Whenever a line in the data below includes the string "Byte", copy it out.

Dataset entries:
▶

theorem Dev.bootMarker_keeps (w_ctl : W .ctl) (w_port : W .port) (w_log : W .log) (w_sc : W .sc) (w_nv : W .nv) {d : Dev} (h : d.Keeps W r₀) (por : Bool) :
  (Dev.bootMarker d por).Keeps W r₀ := by
  unfold Dev.bootMarker
  try dsimp only
  repeat' first
    | with_reducible assumption
    | with_reducible apply Dev.deviceRecord_keeps
    | with_reducible apply Dev.consumeMarker_keeps
    | split
    | with_reducible apply Dev.Keeps.ctl
    | exact id
    | intro _
    | dsimp only
    | (with_reducible refine Dev.Keeps.of_pair (by with_reducible assumption) ?_)
    | exact (congrArg Memory.wf (Flash.pause_raw _ _)).trans (by assumption)
    | exact (congrArg Memory.wf (Flash.enqueue_raw _ _ _ _ _ _)).trans (by assumption)
    | exact (congrArg Memory.wf (Flash.resume_raw _ _)).trans (by assumption)
    | exact (congrArg Memory.wf (Flash.finishCopy_raw _)).trans (by assumption)
    | exact Flash.putWords_wf _ _ (by assumption)
    | exact Flash.tearWord_wf _ _ _ _ (by assumption)
    | exact cellsErase_wf _ _ (by assumption)

theorem Dev.foldSession_keeps (w_voices : W .voices) {d : Dev} (h : d.Keeps W r₀) :
  (Dev.foldSession d).Keeps W r₀ := by
  unfold Dev.foldSession
  try dsimp only
  repeat' first
    | with_reducible assumption
    | split
    | with_reducible apply Dev.Keeps.voices
    | exact id
    | intro _
    | dsimp only
    | (with_reducible refine Dev.Keeps.of_pair (by with_reducible assumption) ?_)
    | exact (congrArg Memory.wf (Flash.pause_raw _ _)).trans (by assumption)
    | exact (congrArg Memory.wf (Flash.enqueue_raw _ _ _ _ _ _)).trans (by assumption)
    | exact (congrArg Memory.wf (Flash.resume_raw _ _)).trans (by assumption)
    | exact (congrArg Memory.wf (Flash.finishCopy_raw _)).trans (by assumption)
    | exact Flash.putWords_wf _ _ (by assumption)
    | exact Flash.tearWord_wf _ _ _ _ (by assumption)
    | exact cellsErase_wf _ _ (by assumption)

theorem Dev.finishAppends_keeps (w_port : W .port) (w_log : W .log) (w_sc : W .sc) (w_nv : W .nv) {d : Dev} (h : d.Keeps W r₀) :
  (Dev.finishAppends d).Keeps W r₀ := by
  unfold Dev.finishAppends
  refine Dev.Keeps.foldl (Dev.setNv_keeps w_nv h _ id) (fun x hx a => ?_) _
  split
  · rename_i k
    exact Dev.setNv_keeps w_nv hx _ fun g => (congrArg Memory.wf (Flash.room_raw k)).trans g
  · exact Dev.storeFull_keeps w_port w_log w_sc hx _ _

theorem Dev.saveBegin_keeps (w_port : W .port) (w_log : W .log) (w_sc : W .sc) (w_nv : W .nv) {d : Dev} (h : d.Keeps W r₀) :
  (Dev.saveBegin d).Keeps W r₀ := by
  unfold Dev.saveBegin
  try dsimp only
  repeat' first
    | with_reducible assumption
    | with_reducible apply Dev.setNv_keeps
    | with_reducible apply Dev.appendRecord_keeps
    | with_reducible apply Dev.flushHeld_keeps
    | split
    | with_reducible apply Dev.Keeps.foldl
    | with_reducible apply Dev.Keeps.foldl_pair
    | exact id
    | intro _
    | dsimp only
    | (with_reducible refine Dev.Keeps.of_pair (by with_reducible assumption) ?_)
    | exact (congrArg Memory.wf (Flash.pause_raw _ _)).trans (by assumption)
    | exact (congrArg Memory.wf (Flash.enqueue_raw _ _ _ _ _ _)).trans (by assumption)
    | exact (congrArg Memory.wf (Flash.resume_raw _ _)).trans (by assumption)
    | exact (congrArg Memory.wf (Flash.finishCopy_raw _)).trans (by assumption)
    | exact Flash.putWords_wf _ _ (by assumption)
    | exact Flash.tearWord_wf _ _ _ _ (by assumption)
    | exact cellsErase_wf _ _ (by assumption)

theorem Dev.finishMarker_keeps (w_port : W .port) (w_log : W .log) (w_sc : W .sc) (w_nv : W .nv) {d : Dev} (h : d.Keeps W r₀) :
  (Dev.finishMarker d).Keeps W r₀ := by
  unfold Dev.finishMarker
  split
  · dsimp only
    split
    · rename_i k
      exact Dev.setNv_keeps w_nv (Dev.setNv_keeps w_nv h _ id) _ fun g => (congrArg Memory.wf (Flash.room_raw k)).trans g
    · exact Dev.storeFull_keeps w_port w_log w_sc (Dev.setNv_keeps w_nv h _ id) _ _
  · exact h

theorem opNvProgram_keeps (w_nv : W .nv) {d : Dev} (h : d.Keeps W r₀) (p : List Byte) :
  (opNvProgram p d).1.Keeps W r₀ := by
  unfold opNvProgram
  try dsimp only
  repeat' first
    | with_reducible assumption
    | with_reducible apply Dev.setNv_keeps
    | split
    | exact id
    | intro _
    | dsimp only
    | (with_reducible refine Dev.Keeps.of_pair (by with_reducible assumption) ?_)
    | exact (congrArg Memory.wf (Flash.pause_raw _ _)).trans (by assumption)
    | exact (congrArg Memory.wf (Flash.enqueue_raw _ _ _ _ _ _)).trans (by assumption)
    | exact (congrArg Memory.wf (Flash.resume_raw _ _)).trans (by assumption)
    | exact (congrArg Memory.wf (Flash.finishCopy_raw _)).trans (by assumption)
    | exact Flash.putWords_wf _ _ (by assumption)
    | exact Flash.tearWord_wf _ _ _ _ (by assumption)
    | exact cellsErase_wf _ _ (by assumption)

theorem opNvErase_keeps (w_nv : W .nv) {d : Dev} (h : d.Keeps W r₀) (p : List Byte) :
  (opNvErase p d).1.Keeps W r₀ := by
  unfold opNvErase
  try dsimp only
  repeat' first
    | with_reducible assumption
    | with_reducible apply Dev.setNv_keeps
    | split
    | exact id
    | intro _
    | dsimp only
    | (with_reducible refine Dev.Keeps.of_pair (by with_reducible assumption) ?_)
    | exact (congrArg Memory.wf (Flash.pause_raw _ _)).trans (by assumption)
    | exact (congrArg Memory.wf (Flash.enqueue_raw _ _ _ _ _ _)).trans (by assumption)
    | exact (congrArg Memory.wf (Flash.resume_raw _ _)).trans (by assumption)
    | exact (congrArg Memory.wf (Flash.finishCopy_raw _)).trans (by assumption)
    | exact Flash.putWords_wf _ _ (by assumption)
    | exact Flash.tearWord_wf _ _ _ _ (by assumption)
    | exact cellsErase_wf _ _ (by assumption)

theorem opNvProtect_keeps (w_nv : W .nv) {d : Dev} (h : d.Keeps W r₀) (p : List Byte) :
  (opNvProtect p d).1.Keeps W r₀ := by
  unfold opNvProtect
  try dsimp only
  repeat' first
    | with_reducible assumption
    | with_reducible apply Dev.setNv_keeps
    | split
    | exact id
    | intro _
    | dsimp only
    | (with_reducible refine Dev.Keeps.of_pair (by with_reducible assumption) ?_)
    | exact (congrArg Memory.wf (Flash.pause_raw _ _)).trans (by assumption)
    | exact (congrArg Memory.wf (Flash.enqueue_raw _ _ _ _ _ _)).trans (by assumption)
    | exact (congrArg Memory.wf (Flash.resume_raw _ _)).trans (by assumption)
    | exact (congrArg Memory.wf (Flash.finishCopy_raw _)).trans (by assumption)
    | exact Flash.putWords_wf _ _ (by assumption)
    | exact Flash.tearWord_wf _ _ _ _ (by assumption)
    | exact cellsErase_wf _ _ (by assumption)

theorem opRecWrite_keeps (w_port : W .port) (w_log : W .log) (w_sc : W .sc) (w_nv : W .nv) {d : Dev} (h : d.Keeps W r₀) (p : List Byte) :
  (opRecWrite p d).1.Keeps W r₀ := by
  unfold opRecWrite
  try dsimp only
  repeat' first
    | with_reducible assumption
    | with_reducible apply Dev.setNv_keeps
    | with_reducible apply Dev.storeFull_keeps
    | split
    | exact id
    | intro _
    | dsimp only
    | (with_reducible refine Dev.Keeps.of_pair (by with_reducible assumption) ?_)
    | exact (congrArg Memory.wf (Flash.pause_raw _ _)).trans (by assumption)
    | exact (congrArg Memory.wf (Flash.enqueue_raw _ _ _ _ _ _)).trans (by assumption)
    | exact (congrArg Memory.wf (Flash.resume_raw _ _)).trans (by assumption)
    | exact (congrArg Memory.wf (Flash.finishCopy_raw _)).trans (by assumption)
    | exact Flash.putWords_wf _ _ (by assumption)
    | exact Flash.tearWord_wf _ _ _ _ (by assumption)
    | exact cellsErase_wf _ _ (by assumption)

theorem opRecDelete_keeps (w_port : W .port) (w_log : W .log) (w_sc : W .sc) (w_nv : W .nv) {d : Dev} (h : d.Keeps W r₀) (p : List Byte) :
  (opRecDelete p d).1.Keeps W r₀ := by
  unfold opRecDelete
  try dsimp only
  repeat' first
    | with_reducible assumption
    | with_reducible apply Dev.setNv_keeps
    | with_reducible apply Dev.storeFull_keeps
    | split
    | exact id
    | intro _
    | dsimp only
    | (with_reducible refine Dev.Keeps.of_pair (by with_reducible assumption) ?_)
    | exact (congrArg Memory.wf (Flash.pause_raw _ _)).trans (by assumption)
    | exact (congrArg Memory.wf (Flash.enqueue_raw _ _ _ _ _ _)).trans (by assumption)
    | exact (congrArg Memory.wf (Flash.resume_raw _ _)).trans (by assumption)
    | exact (congrArg Memory.wf (Flash.finishCopy_raw _)).trans (by assumption)
    | exact Flash.putWords_wf _ _ (by assumption)
    | exact Flash.tearWord_wf _ _ _ _ (by assumption)
    | exact cellsErase_wf _ _ (by assumption)

end Sys2Proof.Machine
end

◀

**Answer box:**
theorem opNvProgram_keeps (w_nv : W .nv) {d : Dev} (h : d.Keeps W r₀) (p : List Byte) :
theorem opNvErase_keeps (w_nv : W .nv) {d : Dev} (h : d.Keeps W r₀) (p : List Byte) :
theorem opNvProtect_keeps (w_nv : W .nv) {d : Dev} (h : d.Keeps W r₀) (p : List Byte) :
theorem opRecWrite_keeps (w_port : W .port) (w_log : W .log) (w_sc : W .sc) (w_nv : W .nv) {d : Dev} (h : d.Keeps W r₀) (p : List Byte) :
theorem opRecDelete_keeps (w_port : W .port) (w_log : W .log) (w_sc : W .sc) (w_nv : W .nv) {d : Dev} (h : d.Keeps W r₀) (p : List Byte) :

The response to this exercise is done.